Extracted records:
theorem execLicenceEffect_framed {s t : State} (h : execLicenceEffect s = .next t) : Framed [.out, .full, .err, .tel, .fly, .cells, .chk, .ctxs, .mem, .rsv, .csn, .hdw] s t := by
  unfold execLicenceEffect at h
  repeat' first
    | (injection h with h; subst h)
    | (injection h; done)
    | split at h
  all_goals repeat' first
    | with_reducible exact Framed.refl _ _
    | decide
    | with_reducible refine burnSvn_frame ?_ ?_
    | with_reducible refine lowered_frame ?_ ?_
    | with_reducible refine measure_frame ?_ ?_
    | with_reducible refine modHdw_frame ?_ ?_
    | with_reducible refine Framed.foldl _ (fun _ _ => ?_) _ _ _ ?_
    | with_reducible refine Framed.foldl_fst _ (fun _ _ => ?_) _ _ _ ?_
    | with_reducible refine Framed.ite (fun _ => ?_) (fun _ => ?_)
    | (with_reducible intro _)
    | dsimp only [id]
    | split
  all_goals try (with_reducible apply Framed.upd rfl <;> first | exact Or.inl (by decide) | with_reducible exact Or.inr rfl | with_reducible exact Or.inr ⟨rfl, rfl⟩ | with_reducible exact Or.inl ⟨by decide, fun h => h⟩ | with_reducible exact Or.inl ⟨by decide, Nat.le_refl _⟩ | exact Or.inl ⟨by decide, fun h => bwrite_wf _ _ _ h⟩ | exact Or.inl ⟨by decide, fun h => bzero_wf _ _ _ h⟩ | exact Or.inl ⟨by decide, fun _ => rfl⟩ | exact Or.inl ⟨by decide, Err.bounded_q rfl (fun h => by rw [lmod_length]; exact h)⟩ | exact Or.inl ⟨by decide, Err.bounded_q rfl (fun h => h)⟩ | exact Or.inl ⟨by decide, Err.bounded_q rfl (fun h => by rw [List.length_map]; exact h)⟩ | exact Or.inl ⟨by decide, Nat.le_succ _⟩ | exact Or.inl ⟨by decide, Err.bounded_put rfl (fun h => Err.bounded_unit h _) (fun h => h)⟩ | skip)
  all_goals repeat' first
    | with_reducible exact Framed.refl _ _
    | decide
    | with_reducible refine burnSvn_frame ?_ ?_
    | with_reducible refine lowered_frame ?_ ?_
    | with_reducible refine measure_frame ?_ ?_
    | with_reducible refine modHdw_frame ?_ ?_
    | with_reducible refine Framed.foldl _ (fun _ _ => ?_) _ _ _ ?_
    | with_reducible refine Framed.foldl_fst _ (fun _ _ => ?_) _ _ _ ?_
    | with_reducible refine Framed.ite (fun _ => ?_) (fun _ => ?_)
    | (with_reducible intro _)
    | dsimp only [id]
    | split

theorem execLinkHoldExpiry_framed {e : Fin 64} {s t : State} (h : execLinkHoldExpiry e s = .next t) : Framed [.now, .out, .err, .tel, .csn] s t := by
  unfold execLinkHoldExpiry at h
  repeat' first
    | (injection h with h; subst h)
    | (injection h; done)
    | split at h
  all_goals repeat' first
    | with_reducible exact Framed.refl _ _
    | decide
    | with_reducible refine linkFail_frame ?_ ?_
    | with_reducible refine until__frame ?_ ?_
    | with_reducible refine Framed.foldl _ (fun _ _ => ?_) _ _ _ ?_
    | with_reducible refine Framed.foldl_fst _ (fun _ _ => ?_) _ _ _ ?_
    | with_reducible refine Framed.ite (fun _ => ?_) (fun _ => ?_)
    | (with_reducible intro _)
    | dsimp only [id]
    | split

theorem execLinkRetrain_framed {x : RegIn} {s t : State} (h : execLinkRetrain x s = .next t) : Framed [.out, .err, .tel, .regs, .net, .tide, .fly, .chk, .slc, .mem, .rsv, .csn, .wsh, .hst, .own, .bst, .hdw, .lev] s t := by
  unfold execLinkRetrain at h
  repeat' first
    | (injection h with h; subst h)
    | (injection h; done)
    | split at h
  all_goals repeat' first
    | with_reducible exact Framed.refl _ _
    | decide
    | with_reducible refine writeCommand_frame ?_ ?_
    | with_reducible refine Framed.foldl _ (fun _ _ => ?_) _ _ _ ?_
    | with_reducible refine Framed.foldl_fst _ (fun _ _ => ?_) _ _ _ ?_
    | with_reducible refine Framed.ite (fun _ => ?_) (fun _ => ?_)
    | (with_reducible intro _)
    | dsimp only [id]
    | split

theorem execLinkTrainingDone_framed {u : BringUp} {s t : State} (h : execLinkTrainingDone u s = .next t) : Framed [.out, .free, .full, .err, .tel, .regs, .net, .tide, .fly, .cells, .chk, .ctxs, .slc, .frs, .mem, .rsv, .csn, .est, .edy, .wsh, .hst, .bst, .hdw, .lev] s t := by
  unfold execLinkTrainingDone at h
  repeat' first
    | (injection h with h; subst h)
    | (injection h; done)
    | split at h
  all_goals repeat' first
    | with_reducible exact Framed.refl _ _
    | decide
    | with_reducible refine bringUpStep_frame ?_ ?_
    | with_reducible refine Framed.foldl _ (fun _ _ => ?_) _ _ _ ?_
    | with_reducible refine Framed.foldl_fst _ (fun _ _ => ?_) _ _ _ ?_
    | with_reducible refine Framed.ite (fun _ => ?_) (fun _ => ?_)
    | (with_reducible intro _)
    | dsimp only [id]
    | split

theorem execLinkUp_framed {rate : Fin 4} {width : Fin 3} {lopt cxl : Bool} {s t : State} (h : execLinkUp rate width lopt cxl s = .next t) : Framed [.out, .err, .tel, .hst] s t := by
  unfold execLinkUp at h
  repeat' first
    | (injection h with h; subst h)
    | (injection h; done)
    | split at h
  all_goals repeat' first
    | with_reducible exact Framed.refl _ _
    | decide
    | with_reducible refine modHst_frame ?_ ?_
    | with_reducible refine raise_frame ?_ ?_
    | with_reducible refine Framed.foldl _ (fun _ _ => ?_) _ _ _ ?_
    | with_reducible refine Framed.foldl_fst _ (fun _ _ => ?_) _ _ _ ?_
    | with_reducible refine Framed.ite (fun _ => ?_) (fun _ => ?_)
    | (with_reducible intro _)
    | dsimp only [id]
    | split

Task details: Give the listing again in full, and make every line match exactly.

Exercise answer:
theorem execLicenceEffect_framed {s t : State} (h : execLicenceEffect s = .next t) : Framed [.out, .full, .err, .tel, .fly, .cells, .chk, .ctxs, .mem, .rsv, .csn, .hdw] s t := by
  unfold execLicenceEffect at h
  repeat' first
    | (injection h with h; subst h)
    | (injection h; done)
    | split at h
  all_goals repeat' first
    | with_reducible exact Framed.refl _ _
    | decide
    | with_reducible refine burnSvn_frame ?_ ?_
    | with_reducible refine lowered_frame ?_ ?_
    | with_reducible refine measure_frame ?_ ?_
    | with_reducible refine modHdw_frame ?_ ?_
    | with_reducible refine Framed.foldl _ (fun _ _ => ?_) _ _ _ ?_
    | with_reducible refine Framed.foldl_fst _ (fun _ _ => ?_) _ _ _ ?_
    | with_reducible refine Framed.ite (fun _ => ?_) (fun _ => ?_)
    | (with_reducible intro _)
    | dsimp only [id]
    | split
  all_goals try (with_reducible apply Framed.upd rfl <;> first | exact Or.inl (by decide) | with_reducible exact Or.inr rfl | with_reducible exact Or.inr ⟨rfl, rfl⟩ | with_reducible exact Or.inl ⟨by decide, fun h => h⟩ | with_reducible exact Or.inl ⟨by decide, Nat.le_refl _⟩ | exact Or.inl ⟨by decide, fun h => bwrite_wf _ _ _ h⟩ | exact Or.inl ⟨by decide, fun h => bzero_wf _ _ _ h⟩ | exact Or.inl ⟨by decide, fun _ => rfl⟩ | exact Or.inl ⟨by decide, Err.bounded_q rfl (fun h => by rw [lmod_length]; exact h)⟩ | exact Or.inl ⟨by decide, Err.bounded_q rfl (fun h => h)⟩ | exact Or.inl ⟨by decide, Err.bounded_q rfl (fun h => by rw [List.length_map]; exact h)⟩ | exact Or.inl ⟨by decide, Nat.le_succ _⟩ | exact Or.inl ⟨by decide, Err.bounded_put rfl (fun h => Err.bounded_unit h _) (fun h => h)⟩ | skip)
  all_goals repeat' first
    | with_reducible exact Framed.refl _ _
    | decide
    | with_reducible refine burnSvn_frame ?_ ?_
    | with_reducible refine lowered_frame ?_ ?_
    | with_reducible refine measure_frame ?_ ?_
    | with_reducible refine modHdw_frame ?_ ?_
    | with_reducible refine Framed.foldl _ (fun _ _ => ?_) _ _ _ ?_
    | with_reducible refine Framed.foldl_fst _ (fun _ _ => ?_) _ _ _ ?_
    | with_reducible refine Framed.ite (fun _ => ?_) (fun _ => ?_)
    | (with_reducible intro _)
    | dsimp only [id]
    | split

theorem execLinkHoldExpiry_framed {e : Fin 64} {s t : State} (h : execLinkHoldExpiry e s = .next t) : Framed [.now, .out, .err, .tel, .csn] s t := by
  unfold execLinkHoldExpiry at h
  repeat' first
    | (injection h with h; subst h)
    | (injection h; done)
    | split at h
  all_goals repeat' first
    | with_reducible exact Framed.refl _ _
    | decide
    | with_reducible refine linkFail_frame ?_ ?_
    | with_reducible refine until__frame ?_ ?_
    | with_reducible refine Framed.foldl _ (fun _ _ => ?_) _ _ _ ?_
    | with_reducible refine Framed.foldl_fst _ (fun _ _ => ?_) _ _ _ ?_
    | with_reducible refine Framed.ite (fun _ => ?_) (fun _ => ?_)
    | (with_reducible intro _)
    | dsimp only [id]
    | split

theorem execLinkRetrain_framed {x : RegIn} {s t : State} (h : execLinkRetrain x s = .next t) : Framed [.out, .err, .tel, .regs, .net, .tide, .fly, .chk, .slc, .mem, .rsv, .csn, .wsh, .hst, .own, .bst, .hdw, .lev] s t := by
  unfold execLinkRetrain at h
  repeat' first
    | (injection h with h; subst h)
    | (injection h; done)
    | split at h
  all_goals repeat' first
    | with_reducible exact Framed.refl _ _
    | decide
    | with_reducible refine writeCommand_frame ?_ ?_
    | with_reducible refine Framed.foldl _ (fun _ _ => ?_) _ _ _ ?_
    | with_reducible refine Framed.foldl_fst _ (fun _ _ => ?_) _ _ _ ?_
    | with_reducible refine Framed.ite (fun _ => ?_) (fun _ => ?_)
    | (with_reducible intro _)
    | dsimp only [id]
    | split

theorem execLinkTrainingDone_framed {u : BringUp} {s t : State} (h : execLinkTrainingDone u s = .next t) : Framed [.out, .free, .full, .err, .tel, .regs, .net, .tide, .fly, .cells, .chk, .ctxs, .slc, .frs, .mem, .rsv, .csn, .est, .edy, .wsh, .hst, .bst, .hdw, .lev] s t := by
  unfold execLinkTrainingDone at h
  repeat' first
    | (injection h with h; subst h)
    | (injection h; done)
    | split at h
  all_goals repeat' first
    | with_reducible exact Framed.refl _ _
    | decide
    | with_reducible refine bringUpStep_frame ?_ ?_
    | with_reducible refine Framed.foldl _ (fun _ _ => ?_) _ _ _ ?_
    | with_reducible refine Framed.foldl_fst _ (fun _ _ => ?_) _ _ _ ?_
    | with_reducible refine Framed.ite (fun _ => ?_) (fun _ => ?_)
    | (with_reducible intro _)
    | dsimp only [id]
    | split

theorem execLinkUp_framed {rate : Fin 4} {width : Fin 3} {lopt cxl : Bool} {s t : State} (h : execLinkUp rate width lopt cxl s = .next t) : Framed [.out, .err, .tel, .hst] s t := by
  unfold execLinkUp at h
  repeat' first
    | (injection h with h; subst h)
    | (injection h; done)
    | split at h
  all_goals repeat' first
    | with_reducible exact Framed.refl _ _
    | decide
    | with_reducible refine modHst_frame ?_ ?_
    | with_reducible refine raise_frame ?_ ?_
    | with_reducible refine Framed.foldl _ (fun _ _ => ?_) _ _ _ ?_
    | with_reducible refine Framed.foldl_fst _ (fun _ _ => ?_) _ _ _ ?_
    | with_reducible refine Framed.ite (fun _ => ?_) (fun _ => ?_)
    | (with_reducible intro _)
    | dsimp only [id]
    | split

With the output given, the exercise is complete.